PERFORMING GAP ANALYSIS AND INTRODUCING PHYSICAL ARCHITECTURE
We’re now deep into the behavioral architecture: the “what the system does” for the Water Treatment Facility, derived from what we know. At this stage, we can use our tool to perform a gap analysis to identify missing elements needed to complete a functional and physical view of the architecture. A matrix can be constructed to perform a pairwise analysis to determine what modeled functions do not have a modeled component to perform it. This analysis can be extended with additional matrices to confirm that every requirement is represented somewhere in the architecture and that each has an associated verification plan. Notably, a spider diagram can be used to show all of the same information in one picture, though this view would almost always be too dense to present in a blog format. We’ll narrow our focus to the functional gap analysis in the matrix shown below. Any missing relation arrows reveal that we need another element in our physical architecture to perform the associated function.

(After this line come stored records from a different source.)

-- ==== Sys2Proof/Machine/Matrix.lean ====
section
/-! DEFINITION. Matrix work (chapter 10): banks and handles (R219 to R223), operands (R224 to R227), the summation rule
(R39 to R44), the COACH instructions (R234 to R242), commands in the coach, faults (R243, R244) and fares (R247). -/

namespace Sys2Proof.Machine

/-! ## Banks and handles -/

structure Handle where
  bank : Nat
  nb : Nat
deriving DecidableEq, Repr

/-- The handle a value encodes, when it is valid for the traveller (R220). -/
def handleOf (s : State) (c sl : Nat) (v : Nat) : Option Handle :=
  let h : Handle := { bank := v % 128, nb := v / 256 % 128 }
  if v / 2 ^ 15 = 0 ∧ v / 128 % 2 = 0 ∧ 1 ≤ h.nb ∧ h.nb ≤ 64 ∧ h.bank + h.nb ≤ 128
      ∧ (List.range h.nb).all (fun i => lookup (quad s (quadOf c)).holders (h.bank + i) == some (c, sl, tidOf s c sl)) = true
  then some h else none

def Handle.meets (h k : Handle) : Bool := overlaps h.bank h.nb k.bank k.nb
/-- The run a handle value names, whoever holds it. -/
def runOf (v : Nat) : Handle := { bank := v % 128, nb := v / 256 % 128 }

/-- Key of byte `o` of a bank run in the accumulator memory. -/
def accKey (q bank o : Nat) : Nat := q * 2 ^ 18 + bank * 2048 + o
def accRd (s : State) (q bank o n : Nat) : Nat := rdN s.accMem (accKey q bank o) n
def accWr (s : State) (q bank o n v : Nat) : State := { s with accMem := wrN s.accMem (accKey q bank o) n v }
/-- OR flags into the status of the bank that holds region offset `o` (R222). -/
def bankFlags (s : State) (q bank o f : Nat) : State :=
  if f = 0 then s
  else updQuad s q fun k =>
    { k with bankStatus := mput 0 k.bankStatus (bank + o / 2048) (mget 0 k.bankStatus (bank + o / 2048) ||| BitVec.ofNat 8 f) }

/-- Zero the elements and the status of a run of banks (R235, R237). -/
def zeroBanks (s : State) (q : Nat) (h : Handle) : State :=
  let lo := accKey q h.bank 0
  let hi := lo + h.nb * 2048
  updQuad { s with accMem := s.accMem.filter fun e => !(lo ≤ e.1 && e.1 < hi) } q fun k =>
    { k with bankStatus := k.bankStatus.filter fun e => !(h.bank ≤ e.1 && e.1 < h.bank + h.nb) }

/-- Free every bank of a run; HOLD falls by their number (R236). -/
def freeBanks (s : State) (c sl : Nat) (h : Handle) : State :=
  let s := updQuad s (quadOf c) fun k =>
    { k with holders := k.holders.filter fun e => !(h.bank ≤ e.1 && e.1 < h.bank + h.nb) }
  wsWr s c sl 0xFD 1 (holdOf s c sl - h.nb)

/-- Every bank a traveller holds is freed and HOLD is 0 (R223). -/
def freeAllBanks (s : State) (c sl : Nat) : State :=
  let s := updQuad s (quadOf c) fun k => { k with holders := k.holders.filter fun e => e.2 != (c, sl, tidOf s c sl) }
  wsWr s c sl 0xFD 1 0

/-! ## Operands (R224 to R227) -/

def sub (n : Nat) : TrapInfo := { cause := .engine, addr := BitVec.ofNat 64 n }

/-- A descriptor (R224). -/
structure Desc where
  addr : Nat
  stride : Nat
  fmt : Nat
  tr : Bool
  rf : Bool
  ring : Nat
  rsvd : Bool
deriving DecidableEq, Repr

def descOf (bs : List Byte) : Desc :=
  let v := leNat bs
  { addr := v % 2 ^ 56, stride := bitsOf v 95 64, fmt := bitsOf v 100 96, tr := bitsOf v 104 104 == 1, rf := bitsOf v 105 105 == 1,
    ring := bitsOf v 110 108, rsvd := bitsOf v 103 101 != 0 || bitsOf v 107 106 != 0 || bitsOf v 127 111 != 0 }

/-- Formats by coach code: width in bits (R26, R28, R30). -/
def cfWidth (k : Nat) : Nat := match k with
  | 0 => 64 | 1 => 32 | 2 => 16 | 3 => 16 | 4 => 8 | 5 => 8 | 6 => 6 | 7 => 6 | 8 => 4 | 9 => 8 | 10 => 8 | 11 => 6 | 12 => 6
  | 13 => 4 | 14 => 8 | 15 => 16 | 16 => 16 | 17 => 8 | 18 => 8 | 19 => 4 | 20 => 4 | 21 => 2 | 22 => 2 | _ => 1
def cfMx (k : Nat) : Bool := decide (9 ≤ k) && decide (k ≤ 14)
/-- The format is of the integer class. -/
def cfInt (k : Nat) : Bool := decide (15 ≤ k)
/-- MAC fare class of a format (R231, R360). -/
def cfFare (k : Nat) : Nat := match k with
  | 0 => 15 | 1 => 16 | 15 => 17 | 16 => 17 | 2 => 18 | 3 => 18 | 8 => 20 | 13 => 20 | 19 => 20 | 20 => 20 | 21 => 21 | 22 => 21
  | 23 => 21 | _ => 19

/-- The value of a float element code (R26, R30). -/
def cfVal (k code : Nat) : FVal := match k with
  | 0 => fp64.val code | 1 => fp32.val code | 2 => bf16.val code | 3 => fp16.val code | 4 => e4m3.val code | 5 => e5m2.val code
  | 6 => e3m2.val code | 7 => e2m3.val code | 8 => e2m1.val code | _ => (mxOf k).val code
/-- The value of an integer element code (R28). -/
def cfNum (k code : Nat) : Int := match k with
  | 15 => sgn 16 code | 17 => sgn 8 code | 19 => sgn 4 code | 21 => sgn 2 code
  | 23 => if code = 0 then 1 else -1
  | _ => (code : Int)

/-- An operand: `rows` is M of A, or N of B (R225). -/
structure Operand where
  d : Desc
  rows : Nat
  k : Nat
deriving DecidableEq, Repr

def Operand.kp (o : Operand) : Nat := (o.k + 31) / 32 * 32
def Operand.lines (o : Operand) : Nat := if o.d.tr then o.k else o.rows
def Operand.len (o : Operand) : Nat :=
  ((if o.d.tr then o.rows else if cfMx o.d.fmt then o.kp else o.k) * cfWidth o.d.fmt + 7) / 8
    + (if cfMx o.d.fmt then o.kp / 32 else 0)
def Operand.span (o : Operand) : Nat := (o.lines - 1) * o.d.stride + o.len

We will add appropriate components to fill these gaps. These components need not represent the final architecture but serve as a strong starting point for answering the question: “What is our system?” We’ll first illustrate these gaps being filled in an updated matrix, followed by a Block Definition Diagram presenting the notional physical hierarchy.


THE PATH FORWARD…?
Where do we go from here? The roadmap provided by STRATA lights the way. If we have knowledge of deeper layers, we can follow those relationships and connect them to the rest of the model. If programmatic or specialty engineering pillars need attention within the layers we’ve defined, that can be the next step. We can also expand verification planning as more information becomes available. The key is to keep modeling what we know and avoid getting stuck in any single layer. Progress continues until the modeling purpose is fulfilled.
CONCLUSION
As we’ve seen throughout this case study, applying STRATA transforms modeling from a collection of disconnected artifacts into a structured, traceable architecture. By starting with system context, progressing through requirements, and integrating functional and physical views, we create a model that is not only comprehensive but also actionable. Each step builds on what we know, ensuring clarity, completeness, correctness, and consistency: the four pillars that underpin successful MBSE.
This approach is more than a workflow; it’s a safeguard against ambiguity and fragmentation. STRATA provides the roadmap to keep models coherent across layers, enabling confident decision-making and reducing risk. Whether you’re designing a pacemaker for one life or a water treatment facility for an entire community, the principle remains the same: a disciplined methodology is essential for delivering systems that meet their intended purpose with precision and reliability.